/-- Completes the job of a task, if a ring entry started it (R348). -/
def State.jobDone (s : State) (c : CoreId) (t : TaskId) (code : Nat) : State :=
  match (s.task c t).job with
  | none => s
  | some (k, i) => (s.ringComplete c k i code).modTask c t (fun x => { x with job := none })

/-! ## Owners, halting and faults -/

/-- A death notice leaves for the lock unit (R387, R388). -/
def State.deathNotice (s : State) (o : Owner) : State := { s with deaths := s.deaths ++ [o] }

/-- `n` cc that an RWAIT of a counter waited are counted (R323). -/
def State.rowWaited (s : State) (c : CoreId) (ctr : BitVec 8) (n : Nat) : State :=
  s.bump (if ctr.toNat / 16 % 2 = 0 then Reg.PIPE_WAIT_RING_COUNT else Reg.PIPE_WAIT_PEER_COUNT) c 0 n

/-- The wait of a WAITING task ends without its bundle: the cc of an RWAIT, for which no command stands, are a free value (R323;
log 2). -/
def State.waitEnds (s : State) (c : CoreId) (t : TaskId) : State :=
  match (s.task c t).st, (s.task c t).wait with
  | .waiting, .row _ ctr => let (n, s1) := s.draw 32; s1.rowWaited c ctr n.toNat
  | _, _ => s

/-- Task `t` becomes HALTED: its waiting bundle is abandoned, its job completes with ERR_DISABLED, and a death notice is
sent (R123, R348, R388, R390). -/
def State.haltTask (s : State) (c : CoreId) (t : TaskId) : State :=
  let s1 := ((s.waitEnds c t).jobDone c t errDisabled).modTask c t
    (fun k => { k with st := .halted, wait := .none, haltReq := false, longTold := false, lockOut := none })
  let s2 := s1.modSeq c (fun q => if q.running = some t then { q with running := none, last := t, bundle := none, inD := false } else q)
  s2.deathNotice (.task c t)

/-- A double fault: the sequencer stops, every task becomes HALTED, and the event is raised (R113). -/
def State.doubleFault (s : State) (c : CoreId) : State :=
  let s1 := (List.finRange 8).foldl (fun x t => x.haltTask c t) s
  let s2 := s1.modSeq c (fun q => { q with double := true, running := none, bundle := none, inD := false, fault := none })
  s2.coreEvent c 0x807 [(s2.csrGet Reg.CORE_SEQ_FAULT c 0).toNat, (s2.csrGet Reg.CORE_SEQ_FPC c 0).toNat]

/-- A fault arises: the bundle in flight has no effect, and line 0 is set with the record kept for its entry, or it is a
double fault while the handler of line 0 runs (R110, R113). Where a deferred fault is recorded and not yet entered, the later
record stands: DESIGN CHOICE, the spec does not say which does (log 11). -/
def State.fault (s : State) (c : CoreId) (f : FaultRec) : State :=
  let sr := (s.task c f.task).sr
  let s1 := s.modSeq c (fun q => { q with bundle := none, inD := false })
  if srINH sr && srILVL sr == 0 then s1.doubleFault c
  else (s1.modSeq c (fun q => { q with fault := some f })).setIrq c 0

/-- The causes of R112. -/
def causeIllegal : BitVec 5 := 0x01
def causeBound : BitVec 5 := 0x02
def causeFetchBound : BitVec 5 := 0x03
def causePcAlign : BitVec 5 := 0x04
def causeStack : BitVec 5 := 0x05
def causeRstkOvf : BitVec 5 := 0x06
def causeRstkUnf : BitVec 5 := 0x07
def causeRstkKind : BitVec 5 := 0x08
def causeLoopDepth : BitVec 5 := 0x09
def causeEcc : BitVec 5 := 0x0A
def causeVelem : BitVec 5 := 0x0B

/-- A row counter of a core changes: its own copy at once, a message to every other core, and the watches of the own
core (R316, R319). -/
def State.watch (s : State) (c : CoreId) : State :=
  (List.finRange 4).foldl (fun (x : State) (i : Fin 4) =>
    let ctr := x.rd Reg.PIPE_WATCH_CTR c i
    if (x.core c).watchArmed.get i && x.on Reg.PIPE_WATCH_EN c i && decide (ctr / 32 < 6)
        && decide (x.rd Reg.PIPE_WATCH_ROW c i < (x.copy c ctr).toNat) then
      (x.setCore c { x.core c with watchArmed := (x.core c).watchArmed.set i false }).setIrq c 9
    else x) s

/-- A copy of core `c` takes the value of a counter: waits and watches see it (R316, R318, R319). -/
def State.setCopy (s : State) (c : CoreId) (idx : Nat) (v : Word) : State :=
  ((s.setCore c { s.core c with copies := cellPut 0 (s.core c).copies idx v }).watch c).wakeTasks c

/-- The value of row counter `k` (0..31) of core `c` (R316). -/
def State.counter (s : State) (c : CoreId) (k : Nat) : Word :=
  BitVec.ofNat 32 (if k < 16 then s.rd Reg.PIPE_RING_FILL_FILL c k else s.rd Reg.PIPE_PUB_COUNT c (k - 16))

/-- A counter message sets out; an older one of the same counter still queued is replaced in its place (R316). -/
def State.sendCounter (s : State) (m : Nat) : State := if s.msgs.contains m then s else { s with msgs := s.msgs ++ [m] }

/-- Where a counter message goes and the stop it starts from: the owner's, or bridge port H (6) for a ring fill (R316). -/
def msgPath (m : Nat) : Nat × Nat := (m / 192, if m % 32 < 16 then 6 else m % 192 / 32)

/-- Whether a counter message is the next to arrive: it is on its way, and no older one has its two stops (R15, R316). -/
def State.msgNext (s : State) (m : Nat) : Bool := s.msgs.find? (fun n => msgPath n == msgPath m) == some m

/-- A change of row counter `k` of core `c` sets out to every copy; the own copy changes at once (R316). -/
def State.counterChanged (s : State) (c : CoreId) (k : Nat) : State :=
  let s1 := (List.finRange 6).foldl (fun x d => if d = c then x else x.sendCounter (d.val * 192 + c.val * 32 + k)) s
  s1.setCopy c (c.val * 32 + k) (s1.counter c k)

/-- PIPE_PUB counter `j` of core `c` takes a value (R317, R339, R363); those of a retired core keep theirs (R322). -/
def State.setPub (s : State) (c : CoreId) (j : Nat) (v : Nat) : State :=
  if s.coreOk c then (s.put Reg.PIPE_PUB_COUNT c j (v % 2 ^ 32)).counterChanged c (16 + j) else s

end Sys2Proof.Machine
end

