-- ==== Sys2Proof/Machine/Agen.lean ====
section
/-! DEFINITION. The window address generator (09 R263..R288) and the activation expanders (07 R210, R211, R214): what each
element of each position delivers. -/

namespace Sys2Proof.Machine

/-- What the generator delivers for an element (R267): C21 +0 it substitutes, a code with its zero point and scale, or a
value the spec leaves open. -/
inductive AElem where
  | zero
  | code (fmt : Fmt) (x : Nat) (zp : Int) (scale : Nat)
  | given (x : Nat)
deriving DecidableEq, Repr

/-- An element fetched: what is delivered, the Granary bytes read for it (offset, length), the absent ZC group it lies in, with its tap
(R283), and the stored row whose ZC segment overran (R284). -/
structure Fetch where
  val : AElem
  reads : List (Nat × Nat)
  absent : Option Nat
  beyond : Option Nat
deriving DecidableEq, Repr

/-- A job as the generator sees it: its core, window base, descriptors, and QSF entry A. -/
structure AgenJob where
  core : CoreId
  base : Nat
  d : Line
  a : Line
  qsf : Qsf

/-- The stored row of a stripe row of the map (R265). -/
def storedRow (a : Line) (v : Nat) : Nat := if actYMod a = 0 then v else (actYLo a + v) % actYMod a

/-- Reflection (R267). -/
def reflN (x : Int) (n : Nat) : Nat :=
  if n ≤ 1 then 0
  else
    let p := (x % (2 * (n : Int) - 2)).toNat
    if p < n then p else 2 * n - 2 - p

/-- A row-scale entry at a window offset: zero point, scale and the bytes read (R258, R281). -/
def State.rowScale (s : State) (j : AgenJob) (off : Nat) : Int × Nat × (Nat × Nat) :=
  let bs := s.granBytes j.core (j.base + off) 8
  (zpOf (jobFmtA j.d) (leNat ((bs.drop 4).take 2)), leNat (bs.take 4), (j.base + off, 8))

/-- scale_of at a stored pixel (R210, R267, R281). -/
def State.scaleAt (s : State) (j : AgenJob) (row u cp : Nat) : Int × Nat × List (Nat × Nat) :=
  if jobAsc j.d then
    let (zp, es, rd) := s.rowScale j (actScl j.a + (row * actSL j.a + cp / 128) * actSRP j.a + u * 8)
    (zp, es, [rd])
  else (zpOf (jobFmtA j.d) j.qsf.zp, j.qsf.es, [])

/-- The element `i` of a packed run of bytes at a window offset (R35): its code and the bytes read. -/
def State.packedElem (s : State) (j : AgenJob) (off i : Nat) : Nat × (Nat × Nat) :=
  let w := fmtBits (jobFmtA j.d)
  let bit := (j.base + off) * 8 + i * w
  (s.granCode j.core bit w, (bit / 8, (bit % 8 + w + 7) / 8))

/-- An element of a ZC segment (R282, R283): `c` is the channel, `u` the pixel, `row` the stored row. -/
def State.zcElem (s : State) (j : AgenJob) (row u c : Nat) (zp : Int) (es : Nat) : Fetch :=
  let f := jobFmtA j.d
  let seg := j.base + actBase j.a + row * actPitch j.a
  let gp := actGP j.a f
  let mb := actMB j.a f
  let i := u * gp + c * fmtBits f / 128
  let k := i / 512
  let bitAt (b : Nat) : Nat := bitsOf ((s.granBytes j.core (seg + 192 + b / 8) 1).headD 0).toNat (b % 8) 1
  let maskRead := (seg + 192 + 64 * k, 64)
  if bitAt i = 0 then { val := .zero, reads := [maskRead], absent := some (row * 2 ^ 15 + i), beyond := none }
  else
    let pfx := leNat (s.granBytes j.core (seg + 2 * k) 2)
    let nz := leNat (s.granBytes j.core (seg + 128) 2)
    let idx := pfx + ((List.range (i - 512 * k)).map (fun b => bitAt (512 * k + b))).foldl (· + ·) 0
    let heads := [maskRead, (seg + 2 * k, 2), (seg + 128, 2)]
    if nz ≤ idx ∨ actPitch j.a < 192 + mb + 16 * nz then { val := .zero, reads := heads, absent := none, beyond := some row }
    else
      let bit := (seg + 192 + mb + 16 * idx) * 8 + c * fmtBits f % 128
      { val := .code f (s.granCode j.core bit (fmtBits f)) zp es,
        reads := heads ++ [(bit / 8, (bit % 8 + fmtBits f + 7) / 8)], absent := none, beyond := none }

/-- fetch (R263, R267, R277, R278): the presented element (v, u, cp), within the map. -/
def State.fetchElem (s : State) (j : AgenJob) (v u cp : Nat) : Fetch :=
  let a := j.a
  let f := jobFmtA j.d
  let plain (x : Nat) (zp : Int) (es : Nat) (rd : List (Nat × Nat)) : Fetch :=
    { val := .code f x zp es, reads := rd, absent := none, beyond := none }
  let rowAt (y : Nat) : Nat := actBase a + storedRow a y * actPitch a
  if actS2D a then
    let g := actF a
    let q := cp / actC a
    let y := v * g + q / g
    let x := u * g + q % g
    if actH a ≤ y ∨ actW a ≤ x then { val := .zero, reads := [], absent := none, beyond := none }
    else
      let (zp, es, _) := s.scaleAt j 0 0 0
      let (code, rd) := s.packedElem j (rowAt y) (x * actC a + cp % actC a)
      plain code zp es [rd]
  else if actD2S a then
    let g := actF a
    let (zp, es, _) := s.scaleAt j 0 0 0
    let (code, rd) := s.packedElem j (rowAt (v / g) + u / g * actPix a) ((v % g * g + u % g) * actCP a + cp)
    plain code zp es [rd]
  else
    let (zp, es, rs) := s.scaleAt j (storedRow a v) u cp
    match actLayout a with
    | 0 =>
      let (code, rd) := s.packedElem j (rowAt v + u * actPix a) cp
      plain code zp es (rs ++ [rd])
    | 1 =>
      let (code, rd) := s.packedElem j (rowAt v) (u * actC a + cp)
      plain code zp es (rs ++ [rd])
    | _ =>
      let r := s.zcElem j (storedRow a v) u cp zp es
      { r with reads := rs ++ r.reads }

/-- The element `e` of position `m` in window addressing (R267). -/
def State.windowFetch (s : State) (j : AgenJob) (m e : Nat) : Fetch :=
  let a := j.a
  let nothing (x : AElem) : Fetch := { val := x, reads := [], absent := none, beyond := none }
  let tap := e / actCJ a
  let cp := actC0 a + e % actCJ a
  let v : Int := ((actOY0 a + m / actPW a) * actSY a : Nat) - (actPadT a : Int)
    + ((actKY0 a + tap / actKW a) * actDY a : Nat)
  let u : Int := ((actOX0 a + m % actPW a) * actSX a : Nat) - (actPadL a : Int)
    + ((actKX0 a + tap % actKW a) * actDX a : Nat)
  if actCP a ≤ cp then nothing .zero
  else if 0 ≤ v ∧ v < actHP a ∧ 0 ≤ u ∧ u < actWP a then s.fetchElem j v.toNat u.toNat cp
  else
    match actBorder a with
    | 0 => nothing .zero
    | 1 =>
      if actHP a = 0 ∧ jobAsc j.d then nothing (.given (Config.noRowElem m e).toNat)
      else
        let (zp, es, rs) := s.scaleAt j (storedRow a (clampN v (actHP a))) (clampN u (actWP a)) cp
        { val := .code (jobFmtA j.d) (actConst a % 2 ^ fmtBits (jobFmtA j.d)) zp es, reads := rs, absent := none,
          beyond := none }
    | 2 =>
      if actHP a = 0 then nothing (.given (Config.noRowElem m e).toNat)
      else s.fetchElem j (clampN v (actHP a)) (clampN u (actWP a)) cp
    | _ =>
      if actHP a = 0 then nothing (.given (Config.noRowElem m e).toNat)
      else s.fetchElem j (reflN v (actHP a)) (reflN u (actWP a)) cp

/-- The element with its absent group told apart by the tap that meets it. -/
def State.windowElem (s : State) (j : AgenJob) (m e : Nat) : Fetch :=
  let r := s.windowFetch j m e
  { r with absent := r.absent.map (fun i => e / actCJ j.a * 2 ^ 32 + i) }

/-- The element `e` of position `m` in matrix addressing (R279). -/
def State.matrixElem (s : State) (j : AgenJob) (m e : Nat) : Fetch :=
  let (zp, es, rs) := if jobAsc j.d then
      let (zp, es, rd) := s.rowScale j (actScl j.a + 8 * m)
      (zp, es, [rd])
    else (zpOf (jobFmtA j.d) j.qsf.zp, j.qsf.es, [])
  let (code, rd) := s.packedElem j (actBase j.a + m * actPitch j.a) e
  { val := .code (jobFmtA j.d) code zp es, reads := rs ++ [rd], absent := none, beyond := none }

/-- The elements of tile `t` at position `m`, in K order. -/
def State.tileElems (s : State) (j : AgenJob) (t m : Nat) : List Fetch :=
  (List.range (jobRows j.d t)).map (fun e =>
    if jobMode j.d = 1 then s.matrixElem j m (t * jobTW j.d + e) else s.windowElem j m (t * jobTW j.d + e))

/-- The expanded value of an element without rotation (R55, R56, R210). -/
def expandElem (x : AElem) : Conv :=
  match x with
  | .zero => ⟨0, false, false⟩
  | .given x => ⟨x, false, false⟩
  | .code f x zp es => expandC21 f x zp es

/-- d of R55: the exact value of a code relative to its zero point. -/
def elemD (x : AElem) : Val :=
  match x with
  | .zero => .fin false 0 1
  | .given x => decodeVal .c21 x
  | .code f x zp _ =>
    if fmtInt f then
      match decodeVal f x with
      | .fin neg n _ => valInt (signNum neg n - zp)
      | v => v
    else decodeVal f x

/-- The scale of a rotation block: that of its codes; a block of substituted zeros has any (R214). -/
def blockScale (xs : List AElem) : Nat :=
  (xs.findSome? (fun x => match x with | .code _ _ _ es => some es | _ => none)).getD 0x3F800000

/-- The rotated elements of one block (R214): exact signed sums, one rounding. -/
def rotateBlock (rsc : Nat) (xs : List AElem) : List Conv :=
  let ds := xs.map elemD
  let sc := mulVal (decodeVal .fp32 (blockScale xs)) (decodeVal .fp32 rsc)
  (List.range xs.length).map (fun k =>
    let t := ((List.range xs.length).zip ds).foldl (fun t (e : Nat × Val) =>
      addVal t (if popcount 7 (e.1 &&& k) % 2 = 0 then e.2 else negVal e.2)) (Val.fin false 0 1)
    satFloat 0 .c21 (mulVal t sc))

/-- Cuts a list into blocks; at most `fuel`. -/
def blocksOf {α : Type} (n : Nat) (xs : List α) : Nat → List (List α)
  | 0 => []
  | fuel + 1 => if xs.isEmpty then [] else xs.take n :: blocksOf n (xs.drop n) fuel

/-- The expanded activations of a position of a tile (R210, R214). -/
def expandAll (d : Line) (xs : List AElem) : List Conv :=
  if jobBlock d = 0 then xs.map expandElem
  else ((blocksOf (jobBlock d) xs (xs.length / jobBlock d)).map (rotateBlock (jobRsc d))).flatten

end Sys2Proof.Machine
end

▶ [Your objective]: With the line containing "def blockScale (xs" as the first, output each line through the final line of the entries above, exactly.

▶ [Solution below]:
def blockScale (xs : List AElem) : Nat :=
  (xs.findSome? (fun x => match x with | .code _ _ _ es => some es | _ => none)).getD 0x3F800000

/-- The rotated elements of one block (R214): exact signed sums, one rounding. -/
def rotateBlock (rsc : Nat) (xs : List AElem) : List Conv :=
  let ds := xs.map elemD
  let sc := mulVal (decodeVal .fp32 (blockScale xs)) (decodeVal .fp32 rsc)
  (List.range xs.length).map (fun k =>
    let t := ((List.range xs.length).zip ds).foldl (fun t (e : Nat × Val) =>
      addVal t (if popcount 7 (e.1 &&& k) % 2 = 0 then e.2 else negVal e.2)) (Val.fin false 0 1)
    satFloat 0 .c21 (mulVal t sc))

/-- Cuts a list into blocks; at most `fuel`. -/
def blocksOf {α : Type} (n : Nat) (xs : List α) : Nat → List (List α)
  | 0 => []
  | fuel + 1 => if xs.isEmpty then [] else xs.take n :: blocksOf n (xs.drop n) fuel

/-- The expanded activations of a position of a tile (R210, R214). -/
def expandAll (d : Line) (xs : List AElem) : List Conv :=
  if jobBlock d = 0 then xs.map expandElem
  else ((blocksOf (jobBlock d) xs (xs.length / jobBlock d)).map (rotateBlock (jobRsc d))).flatten

end Sys2Proof.Machine
end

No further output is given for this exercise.